Le emozioni spingono l’individuo prima a identificarsi con i loro contenuti e in un secondo tempo ad agire, creando attaccamento o repulsione nei confronti degli oggetti mentali. Da qui l’inganno che porta alla creazione di un sé illusorio separato dal mondo esterno. Grazie a una pratica costante, simile all’atarassia proposta dai filosofi greco-romani, l’osservatore impara a porre una distanza progressiva tra sé e i contenuti emotivi che lo spingono al giudizio e all’azione, karma nella tradizione classica indiana.
Sono proprio queste stesse azioni a gettare i semi che in seguito produrranno le conseguenze che mantengono l’individuo ingabbiato all’interno del ciclo delle rinascite, in una prospettiva quasi meccanicistica. Mitigando prima ed recidendo poi alla fonte le motivazioni che spingono ad agire per mezzo della pratica meditativa si impedisce agli effetti di manifestarsi, fornendoci così la chiave per uscire dal circolo.
La pratica meditativa produce dunque l’assenza di partecipazione agli stati emotivi, che vengono si sperimentati ma considerati transitori e privi di una sostanza propria. Tutto viene visto come vuoto e impermanente, in un’ottica orientata a un distacco che però non si risolve nel nichilismo o nell’aridità affettiva ma piuttosto a coltivare l’equilibrio del giudizio, in modo simile a come suggerisce la tradizione stoica, identificato in seguito dal cristianesimo con la virtù della temperanza. In aggiunta viene messo in risalto il valore fondante della compassione che equivale alla carità cristiana e va sviluppata incessantemente. In assenza di questa qualità ogni sforzo è vano e ogni conquista è incompleta. Questa sensibilità viene identificata come come il fiore e l’essenza della natura umana, ci permette di comprendere il dolore altrui ed è fonte di motivazione ad aiutare il prossimo.
Quali che possano essere stati i punti di contatto e le modalità di comunicazione tra mondi ed epoche così distanti è ancora argomento di indagine. Certo è che la società contemporanea, orientata a uniformare il comportamento umano all’efficienza della macchina, assiste al suo progressivo svuotamento di valori ma non è stata capace di trovare risposte soddisfacenti alle domande esistenziali fondamentali, considerandole obsolete o perfino imbarazzanti.

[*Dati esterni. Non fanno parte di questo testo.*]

-- ==== Sys2Proof/Laws/KeepsLedger.lean ====
section
/-! SUPPORT. Laws/KeepsLedger.lean: what the operations of rails, the bus, the ledger, batteries and maintenance keep (State.Keeps). -/

set_option linter.unreachableTactic false
set_option linter.unusedTactic false
set_option linter.tactic.unusedName false

namespace Sys2Proof.Machine

/-! Machine/Allocator.lean. -/

theorem State.allocate_keeps {strict : Bool} {s0 s : State} (h : s0.Keeps strict s) :
    s0.Keeps strict (State.allocate s) := by
  unfold State.allocate
  repeat' first
    | with_reducible assumption | intro _ | ((fail_if_no_progress extract_lets +onlyGivenNames t); refine (?_ : State.Keeps strict s0 t → _) ?_; (on_goal 1 => intro ht; clear_value t); on_goal 2 => try unfold t)
    | fail_if_no_progress extract_lets +onlyGivenNames t | with_reducible apply State.event_keeps
    | (generalize hu : State.mk .. = u; refine (?_ : State.Keeps strict s0 u → _) (.mk_eq hu ?_); clear hu) | split | dsimp only

/-! Machine/Bus.lean. -/

theorem State.lineInterval_keeps {strict : Bool} {s0 s : State} (h : s0.Keeps strict s) (g : GroupNo) :
    s0.Keeps strict (State.lineInterval g s) := by
  unfold State.lineInterval
  repeat' first
    | with_reducible assumption | intro _ | ((fail_if_no_progress extract_lets +onlyGivenNames t); refine (?_ : State.Keeps strict s0 t → _) ?_; (on_goal 1 => intro ht; clear_value t); on_goal 2 => try unfold t)
    | fail_if_no_progress extract_lets +onlyGivenNames t | with_reducible apply State.idSample_keeps
    | with_reducible apply State.modGroup_keeps
    | (generalize hu : State.mk .. = u; refine (?_ : State.Keeps strict s0 u → _) (.mk_eq hu ?_); clear hu) | split | dsimp only

theorem State.busMeans_keeps {strict : Bool} {s0 s : State} (h : s0.Keeps strict s) :
    s0.Keeps strict (State.busMeans s) := by
  unfold State.busMeans
  repeat' first
    | with_reducible assumption | intro _ | ((fail_if_no_progress extract_lets +onlyGivenNames t); refine (?_ : State.Keeps strict s0 t → _) ?_; (on_goal 1 => intro ht; clear_value t); on_goal 2 => try unfold t)
    | fail_if_no_progress extract_lets +onlyGivenNames t | with_reducible apply State.each_keeps
    | with_reducible apply State.modCell_keeps | with_reducible apply State.modLoop_keeps
    | (generalize hu : State.mk .. = u; refine (?_ : State.Keeps strict s0 u → _) (.mk_eq hu ?_); clear hu) | split | dsimp only

theorem State.busControl_keeps {strict : Bool} {s0 s : State} (h : s0.Keeps strict s) :
    s0.Keeps strict (State.busControl s) := by
  unfold State.busControl
  repeat' first
    | with_reducible assumption | intro _ | ((fail_if_no_progress extract_lets +onlyGivenNames t); refine (?_ : State.Keeps strict s0 t → _) ?_; (on_goal 1 => intro ht; clear_value t); on_goal 2 => try unfold t)
    | fail_if_no_progress extract_lets +onlyGivenNames t | with_reducible apply State.event_keeps
    | with_reducible apply State.modBus_keeps
    | (generalize hu : State.mk .. = u; refine (?_ : State.Keeps strict s0 u → _) (.mk_eq hu ?_); clear hu) | split
    | with_reducible refine State.Keeps.of_pair (by assumption) ?_ | with_reducible refine State.Keeps.of_triple (by assumption) ?_
    | dsimp only

theorem State.groupTarget_keeps {strict : Bool} {s0 s : State} (h : s0.Keeps strict s) (g : GroupNo) :
    s0.Keeps strict (State.groupTarget g s) := by
  unfold State.groupTarget
  repeat' first
    | with_reducible assumption | intro _ | ((fail_if_no_progress extract_lets +onlyGivenNames t); refine (?_ : State.Keeps strict s0 t → _) ?_; (on_goal 1 => intro ht; clear_value t); on_goal 2 => try unfold t)
    | fail_if_no_progress extract_lets +onlyGivenNames t | with_reducible apply State.modCell_keeps
    | with_reducible apply State.modGroup_keeps
    | (generalize hu : State.mk .. = u; refine (?_ : State.Keeps strict s0 u → _) (.mk_eq hu ?_); clear hu) | split
    | with_reducible refine State.Keeps.of_pair (by assumption) ?_ | with_reducible refine State.Keeps.of_triple (by assumption) ?_
    | dsimp only

theorem State.underDelivery_keeps {strict : Bool} {s0 s : State} (h : s0.Keeps strict s) (g : GroupNo) :
    s0.Keeps strict (State.underDelivery g s) := by
  unfold State.underDelivery
  repeat' first
    | with_reducible assumption | intro _ | ((fail_if_no_progress extract_lets +onlyGivenNames t); refine (?_ : State.Keeps strict s0 t → _) ?_; (on_goal 1 => intro ht; clear_value t); on_goal 2 => try unfold t)
    | fail_if_no_progress extract_lets +onlyGivenNames t | with_reducible apply State.abandonId_keeps
    | with_reducible apply State.event_keeps | with_reducible apply State.modGroup_keeps
    | (generalize hu : State.mk .. = u; refine (?_ : State.Keeps strict s0 u → _) (.mk_eq hu ?_); clear hu) | split | dsimp only

theorem State.loopReference_keeps {strict : Bool} {s0 s : State} (h : s0.Keeps strict s) (k : LoopNo) :
    s0.Keeps strict (State.loopReference k s) := by
  unfold State.loopReference
  repeat' first
    | with_reducible assumption | intro _ | ((fail_if_no_progress extract_lets +onlyGivenNames t); refine (?_ : State.Keeps strict s0 t → _) ?_; (on_goal 1 => intro ht; clear_value t); on_goal 2 => try unfold t)
    | fail_if_no_progress extract_lets +onlyGivenNames t | with_reducible apply State.modLoop_keeps
    | (generalize hu : State.mk .. = u; refine (?_ : State.Keeps strict s0 u → _) (.mk_eq hu ?_); clear hu) | split | dsimp only

theorem execBusLoopSample_keeps {strict : Bool} {s0 s : State} (h : s0.Keeps strict s) :
    ∃ t, (execBusLoopSample s) = .next t ∧ s0.Keeps strict t := by
  unfold execBusLoopSample
  repeat' first
    | with_reducible assumption | intro _ | ((fail_if_no_progress extract_lets +onlyGivenNames t); refine (?_ : State.Keeps strict s0 t → _) ?_; (on_goal 1 => intro ht; clear_value t); on_goal 2 => try unfold t)
    | fail_if_no_progress extract_lets +onlyGivenNames t | with_reducible refine ⟨_, rfl, ?_⟩
    | with_reducible apply State.busControl_keeps | with_reducible apply State.busMeans_keeps
    | with_reducible apply State.each_keeps | with_reducible apply State.groupTarget_keeps
    | with_reducible apply State.lineInterval_keeps | with_reducible apply State.loopReference_keeps
    | with_reducible apply State.traceSlow_keeps | with_reducible apply State.underDelivery_keeps
    | (generalize hu : State.mk .. = u; refine (?_ : State.Keeps strict s0 u → _) (.mk_eq hu ?_); clear hu) | split | dsimp only

theorem State.groupTick_keeps {strict : Bool} {s0 s : State} (h : s0.Keeps strict s) (g : GroupNo) :
    s0.Keeps strict (State.groupTick g s) := by
  unfold State.groupTick
  repeat' first
    | with_reducible assumption | intro _ | ((fail_if_no_progress extract_lets +onlyGivenNames t); refine (?_ : State.Keeps strict s0 t → _) ?_; (on_goal 1 => intro ht; clear_value t); on_goal 2 => try unfold t)
    | fail_if_no_progress extract_lets +onlyGivenNames t | with_reducible apply State.event_keeps
    | with_reducible apply State.modGroup_keeps
    | (generalize hu : State.mk .. = u; refine (?_ : State.Keeps strict s0 u → _) (.mk_eq hu ?_); clear hu) | split | dsimp only

/-! Machine/Rails.lean. -/

theorem State.adoptRails_keeps {strict : Bool} {s0 s : State} (h : s0.Keeps strict s) :
    s0.Keeps strict (State.adoptRails s) := by
  unfold State.adoptRails
  repeat' first
    | with_reducible assumption | intro _ | ((fail_if_no_progress extract_lets +onlyGivenNames t); refine (?_ : State.Keeps strict s0 t → _) ?_; (on_goal 1 => intro ht; clear_value t); on_goal 2 => try unfold t)
    | fail_if_no_progress extract_lets +onlyGivenNames t | with_reducible apply State.adoptEntry_keeps
    | with_reducible apply State.each_keeps | with_reducible apply State.over_keeps
    | (generalize hu : State.mk .. = u; refine (?_ : State.Keeps strict s0 u → _) (.mk_eq hu ?_); clear hu) | split | dsimp only

theorem State.setEn_keeps {strict : Bool} {s0 s : State} (h : s0.Keeps strict s) (n : Nat) (high : Bool) :
    s0.Keeps strict (State.setEn n high s) := by
  unfold State.setEn
  repeat' first
    | with_reducible assumption | intro _ | ((fail_if_no_progress extract_lets +onlyGivenNames t); refine (?_ : State.Keeps strict s0 t → _) ?_; (on_goal 1 => intro ht; clear_value t); on_goal 2 => try unfold t)
    | fail_if_no_progress extract_lets +onlyGivenNames t | with_reducible apply State.modPins_keeps
    | (generalize hu : State.mk .. = u; refine (?_ : State.Keeps strict s0 u → _) (.mk_eq hu ?_); clear hu) | split | dsimp only

theorem State.driveRail_keeps {strict : Bool} {s0 s : State} (h : s0.Keeps strict s) (r : RailNo) (on : Bool) :
    s0.Keeps strict (State.driveRail r on s) := by
  unfold State.driveRail
  repeat' first
    | with_reducible assumption | intro _ | ((fail_if_no_progress extract_lets +onlyGivenNames t); refine (?_ : State.Keeps strict s0 t → _) ?_; (on_goal 1 => intro ht; clear_value t); on_goal 2 => try unfold t)
    | fail_if_no_progress extract_lets +onlyGivenNames t | with_reducible apply State.holdFeeder_keeps
    | with_reducible apply State.loopOff_keeps | with_reducible apply State.loopOn_keeps | with_reducible apply State.onFin_keeps
    | with_reducible apply State.setEn_keeps
    | (generalize hu : State.mk .. = u; refine (?_ : State.Keeps strict s0 u → _) (.mk_eq hu ?_); clear hu) | split | dsimp only

theorem State.railOn_keeps {strict : Bool} {s0 s : State} (h : s0.Keeps strict s) (r : RailNo) :
    s0.Keeps strict (State.railOn r s) := by
  unfold State.railOn
  repeat' first
    | with_reducible assumption | intro _ | ((fail_if_no_progress extract_lets +onlyGivenNames t); refine (?_ : State.Keeps strict s0 t → _) ?_; (on_goal 1 => intro ht; clear_value t); on_goal 2 => try unfold t)
    | fail_if_no_progress extract_lets +onlyGivenNames t | with_reducible apply State.driveRail_keeps
    | with_reducible apply State.modRail_keeps
    | (generalize hu : State.mk .. = u; refine (?_ : State.Keeps strict s0 u → _) (.mk_eq hu ?_); clear hu) | split | dsimp only

theorem State.railOff_keeps {strict : Bool} {s0 s : State} (h : s0.Keeps strict s) (st : RailState) (r : RailNo) :
    s0.Keeps strict (State.railOff st r s) := by
  unfold State.railOff
  repeat' first
    | with_reducible assumption | intro _ | ((fail_if_no_progress extract_lets +onlyGivenNames t); refine (?_ : State.Keeps strict s0 t → _) ?_; (on_goal 1 => intro ht; clear_value t); on_goal 2 => try unfold t)
    | fail_if_no_progress extract_lets +onlyGivenNames t | with_reducible apply State.driveRail_keeps
    | with_reducible apply State.modRail_keeps
    | (generalize hu : State.mk .. = u; refine (?_ : State.Keeps strict s0 u → _) (.mk_eq hu ?_); clear hu) | split | dsimp only

theorem State.followers_keeps {strict : Bool} {s0 s : State} (h : s0.Keeps strict s) (st : RailState) (r : RailNo) :
    s0.Keeps strict (State.followers st r s) := by
  unfold State.followers
  repeat' first
    | with_reducible assumption | intro _ | ((fail_if_no_progress extract_lets +onlyGivenNames t); refine (?_ : State.Keeps strict s0 t → _) ?_; (on_goal 1 => intro ht; clear_value t); on_goal 2 => try unfold t)
    | fail_if_no_progress extract_lets +onlyGivenNames t | with_reducible apply State.modRail_keeps
    | with_reducible apply State.over_keeps
    | (generalize hu : State.mk .. = u; refine (?_ : State.Keeps strict s0 u → _) (.mk_eq hu ?_); clear hu) | split | dsimp only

Perfino la filosofia e l’antropologia hanno smesso di interessarsi alla questione, preferendo dirigere i loro sforzi a un pragmatismo di sostegno alle scienze per risolvere problemi circoscritti e prettamente tecnici. Devono quindi bastare le risposte del passato in quanto non se ne sono trovate di migliori. Il problema non può comunque essere eluso perché sebbene la tecnologia evolva i bisogni e le aspirazioni spirituali dell’uomo restano i medesimi.
La rimozione del problema esistenziale relegato a una questione di secondaria importanza soffoca il grido dell’uomo che ha semplicemente bisogno di trovare un senso alla sua quotidianità, di essere valorizzato e riconosciuto dalla società e trovare una direzione per la sua vita, mentre invece viene divorato dall’interno da una ideologia nichilista mascherata da progresso, con tutti i problemi che ne derivano a livello psicologico.
Probabilmente è proprio questo il motivo che ha indotto il mondo occidentale a cercare sempre più nelle culture tradizionali ciò che nelle religioni della società post-industriale è ormai solo un guscio vuoto di significato. A un esame approfondito al di là dell’aspetto formale e rituale, le risposte alle questioni di fondo che troviamo nel passato sono le stesse perché le necessità e l’origine dell’uomo moderno sono anch’esse le stesse. Infatti come afferma Eraclito La natura è una e comune a tutti.